Capital Towing Austin currently charges $150 for the removal of a boot, according to their website, but Santiago said he is in favor of decreasing his company’s removal fee and increasing the cost to be licensed in Texas to as much as $50,000 to ensure only serious companies are booting.
As recently as three weeks ago, Santiago’s company operated in the parking lot of I Luv Vintage and Spider House Cafe and Ballroom, owned by Conrad Bejarano. Santiago said his employees would monitor the lots and immediately boot drivers parked illegally.
“As an owner, we get zero compensation for it,” Bejarano said. “It all goes to the towing or booting company. Who likes booting? No one likes to get booted, and it sucks.”
Bejarano said he dealt with people illegally parked in his lots for 10 years before finally hiring Santiago’s company.
“A lot of the responsibility goes to Austin, in fact, it all goes to Austin,” Bejarano said. “There isn’t any infrastructure within the city, and there isn’t any parking because everyone is dependent on driving … I’m the scum for hiring a booting company that monitors it, and they have to pay 150 bucks. I’m sorry it sucks, but I need that parking for my customers.”
Detective Tom Ballard said he and the City Attorney’s office recently submitted a new booting ordinance to the Austin City Council, but it won’t be heard until later in the year. The ordinance would create numerous city regulations on the practice, Ballard said.
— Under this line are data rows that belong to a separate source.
-- ==== Sys2Proof/Machine/Operands.lean ====
section
/-! DEFINITION. Every operand form: the immediates extended to 32 bits (30_encoding.md R64 to R70), the effective
address (44_loads_stores.md R143), the targets of control transfers (45_control_transfer.md R157, R164, R165), and the
two bypass networks of the pipeline (50_pipeline.md R178, R189). -/

namespace Sys2Proof.Machine

/-! ### Immediates -/

/-- `immI` (R64). -/
def immI (imm : BitVec 12) : Word := imm.signExtend 32
/-- `immS` (R65). -/
def immS (imm : BitVec 12) : Word := imm.signExtend 32
/-- `immB` (R66). -/
def immB (off : BitVec 13) : Word := off.signExtend 32
/-- `immU` (R67). -/
def immU (imm : BitVec 20) : Word := imm ++ 0#12
/-- `immJ` (R68). -/
def immJ (off : BitVec 21) : Word := off.signExtend 32
/-- `immI` of an immediate shift: `instr[31:25]` above the shift amount (R70). -/
def immShift (funct7 : BitVec 7) (shamt : BitVec 5) : Word := immI (funct7 ++ shamt)

/-! ### Addresses and targets -/

/-- `ea = x[rs1] + imm` modulo 2^32 (R143). -/
def effectiveAddress (base imm : Word) : Word := base + imm

/-- `pc + immB` and `pc + immJ` (R157, R164). -/
def relativeTarget (pc imm : Word) : Word := pc + imm

/-- `(x[rs1] + immI) & 0xFFFFFFFE` (R165). -/
def jalrTarget (base imm : Word) : Word := (base + imm) &&& 0xFFFFFFFE

/-- Not a multiple of 4: bits 1:0 are not both 0 (60_exceptions.md R210, R211). -/
def misaligned (v : Word) : Bool := v.extractLsb' 0 2 != 0#2

/-! ### The value a latch commits (50_pipeline.md R173) -/

/-- The latch holds an instruction that writes a register other than x0 (R173). -/
def Latch.writes (L : Latch) : Bool := L.valid && L.ctrl.regWrite && L.rd != 0

/-- `memToReg ? memData : aluResult` (R173). -/
def Latch.result (L : Latch) : Word := if L.ctrl.memToReg then L.memData else L.aluResult

/-! ### Bypass networks -/

/-- The execute-stage bypass `Fwd(r, v)`: EX/MEM's result first, then MEM/WB's, else the value read (R178). -/
def forwardEx (exmem memwb : Latch) (r : RegIdx) (v : Word) : Word :=
  if exmem.writes && exmem.rd == r then exmem.aluResult
  else if memwb.writes && memwb.rd == r then memwb.result
  else v

/-- The decode-stage bypass `Bypass(r)`, over the values this cycle's execute and memory stages produce; else the
register file after this cycle's write-back (R189). -/
def bypassDecode (nextExmem nextMemwb : Latch) (rf1 : Vector Word 32) (r : RegIdx) : Word :=
  if nextExmem.writes && nextExmem.rd == r then nextExmem.aluResult
  else if nextMemwb.writes && nextMemwb.rd == r then nextMemwb.result
  else readReg rf1 r

end Sys2Proof.Machine
end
“You have to make this a legitimate business,” Santiago said. “You have to charge the companies that want to do this big money and fine them real money. Then, they have to be able to recoup this money, so you’ve got to be able to charge the right amount.”
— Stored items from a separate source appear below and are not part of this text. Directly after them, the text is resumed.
/-- Every run of the pipeline, of every loaded program under either policy, refines sequential execution by the
instruction rules: after `n` cycles some `m ≤ n` instructions have been executed, and registers, memory, `pc` in program
order and the status are those after `m` sequential steps. -/
def Obligations.EveryRunRefinesSequentialExecution : Prop :=
  ∀ (policy : Policy) (words : List Word) (s : State), loadProgram policy words = .ok s →
    ∀ n, ∃ m, m ≤ n ∧ (runCycles n s).2.Refines (State.sequentialRun m s)

/-- A program that ends (leaves the program or halts) after `m` steps of sequential execution ends in the pipeline within
`3m + 3` cycles, under either policy. -/
def Obligations.ProgramsEndWithinThreeCyclesAnInstruction : Prop :=
  ∀ (policy : Policy) (words : List Word) (s : State) (m : Nat), loadProgram policy words = .ok s →
    ((State.sequentialRun m s).status ≠ .running ∨ Outside (State.sequentialRun m s) (State.sequentialRun m s).pc) →
    (runCycles (3 * m + 3) s).2.status ≠ .running

/-- The two policies give the same results for every program (R203, which the spec derives): if both runs have ended, they
have ended in the same way, with the same fault record if any, and a completed run leaves the same registers and the same
memory. -/
def Obligations.PoliciesGiveTheSameResults : Prop :=
  ∀ (words : List Word) (s s' : State) (n n' : Nat),
    loadProgram .noForwarding words = .ok s → loadProgram .forwarding words = .ok s' →
    (runCycles n s).2.status ≠ .running → (runCycles n' s').2.status ≠ .running →
    (runCycles n s).2.status = (runCycles n' s').2.status ∧
      ((runCycles n s).2.status = .completed →
        (runCycles n s).2.regs = (runCycles n' s').2.regs ∧ (runCycles n s).2.mem = (runCycles n' s').2.mem)
end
Music education junior Jessica Martinez, who was booted in the Spider House parking lot, said she agrees there is a need for greater regulation around booting in Austin.
“I think in Austin, but especially here, we’re all students,” Martinez said. “We have other things to worry about. It was the end of the summer, and I’m not rich. When that happened it really hurt my bank account, and that’s probably the same for a lot of other people.”